EXERCISE AIM =
Scan the records below and copy every line that contains the string "pteLeaf".

(Extracted data entries)
========================
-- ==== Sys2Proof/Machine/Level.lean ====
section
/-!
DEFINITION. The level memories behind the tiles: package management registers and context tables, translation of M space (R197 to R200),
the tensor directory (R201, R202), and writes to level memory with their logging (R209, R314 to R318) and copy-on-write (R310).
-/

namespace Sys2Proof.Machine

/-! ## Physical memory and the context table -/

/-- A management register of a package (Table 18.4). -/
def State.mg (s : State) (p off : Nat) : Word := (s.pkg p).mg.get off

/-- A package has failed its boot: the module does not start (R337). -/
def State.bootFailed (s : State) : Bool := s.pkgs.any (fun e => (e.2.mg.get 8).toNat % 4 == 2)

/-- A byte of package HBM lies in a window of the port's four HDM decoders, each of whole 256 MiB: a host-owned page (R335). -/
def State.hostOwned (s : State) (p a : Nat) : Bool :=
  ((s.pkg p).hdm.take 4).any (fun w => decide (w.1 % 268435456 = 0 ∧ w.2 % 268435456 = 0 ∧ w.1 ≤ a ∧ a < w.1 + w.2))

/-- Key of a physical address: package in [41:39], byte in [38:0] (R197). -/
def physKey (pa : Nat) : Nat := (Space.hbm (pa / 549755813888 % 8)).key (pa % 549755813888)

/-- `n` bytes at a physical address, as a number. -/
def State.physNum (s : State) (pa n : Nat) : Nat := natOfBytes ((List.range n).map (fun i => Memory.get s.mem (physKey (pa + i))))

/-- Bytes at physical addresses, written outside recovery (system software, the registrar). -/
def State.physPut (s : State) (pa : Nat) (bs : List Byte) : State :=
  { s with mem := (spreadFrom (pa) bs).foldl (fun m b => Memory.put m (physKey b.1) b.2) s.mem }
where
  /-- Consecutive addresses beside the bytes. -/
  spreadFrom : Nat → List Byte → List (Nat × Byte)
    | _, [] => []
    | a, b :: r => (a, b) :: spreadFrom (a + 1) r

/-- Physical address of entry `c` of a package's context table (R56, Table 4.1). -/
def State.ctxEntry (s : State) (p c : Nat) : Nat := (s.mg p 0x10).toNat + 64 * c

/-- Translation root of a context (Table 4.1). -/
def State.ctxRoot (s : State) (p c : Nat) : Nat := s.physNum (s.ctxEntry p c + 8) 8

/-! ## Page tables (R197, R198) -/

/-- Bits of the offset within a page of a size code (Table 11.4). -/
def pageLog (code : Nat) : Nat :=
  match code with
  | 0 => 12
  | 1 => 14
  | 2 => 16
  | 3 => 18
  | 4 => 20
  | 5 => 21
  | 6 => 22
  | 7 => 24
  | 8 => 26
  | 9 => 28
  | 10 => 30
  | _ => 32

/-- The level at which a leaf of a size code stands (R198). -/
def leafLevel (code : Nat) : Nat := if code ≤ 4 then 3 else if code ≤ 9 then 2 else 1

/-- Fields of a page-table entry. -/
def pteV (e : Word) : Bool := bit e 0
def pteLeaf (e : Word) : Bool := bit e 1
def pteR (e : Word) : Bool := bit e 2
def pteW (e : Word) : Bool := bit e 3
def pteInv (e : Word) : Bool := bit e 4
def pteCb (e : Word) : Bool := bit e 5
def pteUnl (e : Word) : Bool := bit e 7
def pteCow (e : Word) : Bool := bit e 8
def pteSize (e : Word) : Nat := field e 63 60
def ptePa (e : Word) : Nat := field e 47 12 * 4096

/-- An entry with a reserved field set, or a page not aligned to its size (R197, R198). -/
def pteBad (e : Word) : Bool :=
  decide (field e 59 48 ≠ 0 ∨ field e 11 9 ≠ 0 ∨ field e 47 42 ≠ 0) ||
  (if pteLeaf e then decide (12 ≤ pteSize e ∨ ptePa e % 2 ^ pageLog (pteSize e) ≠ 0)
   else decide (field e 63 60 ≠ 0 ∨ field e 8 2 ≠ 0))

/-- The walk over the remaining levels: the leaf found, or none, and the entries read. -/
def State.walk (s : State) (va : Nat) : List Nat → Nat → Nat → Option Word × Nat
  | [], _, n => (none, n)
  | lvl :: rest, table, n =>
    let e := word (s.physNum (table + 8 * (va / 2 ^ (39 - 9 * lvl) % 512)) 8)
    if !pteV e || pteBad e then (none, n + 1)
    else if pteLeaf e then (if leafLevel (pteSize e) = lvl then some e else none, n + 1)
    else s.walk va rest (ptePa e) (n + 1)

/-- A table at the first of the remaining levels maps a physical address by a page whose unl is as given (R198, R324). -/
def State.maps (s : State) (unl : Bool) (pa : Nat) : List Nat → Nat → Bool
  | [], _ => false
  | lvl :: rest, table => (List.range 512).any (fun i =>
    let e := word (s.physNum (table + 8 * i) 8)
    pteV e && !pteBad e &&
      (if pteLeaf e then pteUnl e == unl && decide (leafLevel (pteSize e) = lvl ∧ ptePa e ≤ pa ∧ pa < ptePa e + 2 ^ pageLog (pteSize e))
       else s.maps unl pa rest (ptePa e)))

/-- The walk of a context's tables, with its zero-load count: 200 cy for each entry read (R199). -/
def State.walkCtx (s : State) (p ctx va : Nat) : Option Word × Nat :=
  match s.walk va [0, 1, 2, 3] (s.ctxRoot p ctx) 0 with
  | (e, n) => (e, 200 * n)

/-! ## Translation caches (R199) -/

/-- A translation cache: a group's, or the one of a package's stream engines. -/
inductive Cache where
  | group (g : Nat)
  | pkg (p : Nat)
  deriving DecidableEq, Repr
========================
YOUR RESPONSE =
def pteLeaf (e : Word) : Bool := bit e 1
  (if pteLeaf e then decide (12 ≤ pteSize e ∨ ptePa e % 2 ^ pageLog (pteSize e) ≠ 0)
    else if pteLeaf e then (if leafLevel (pteSize e) = lvl then some e else none, n + 1)
      (if pteLeaf e then pteUnl e == unl && decide (leafLevel (pteSize e) = lvl ∧ ptePa e ≤ pa ∧ pa < ptePa e + 2 ^ pageLog (pteSize e))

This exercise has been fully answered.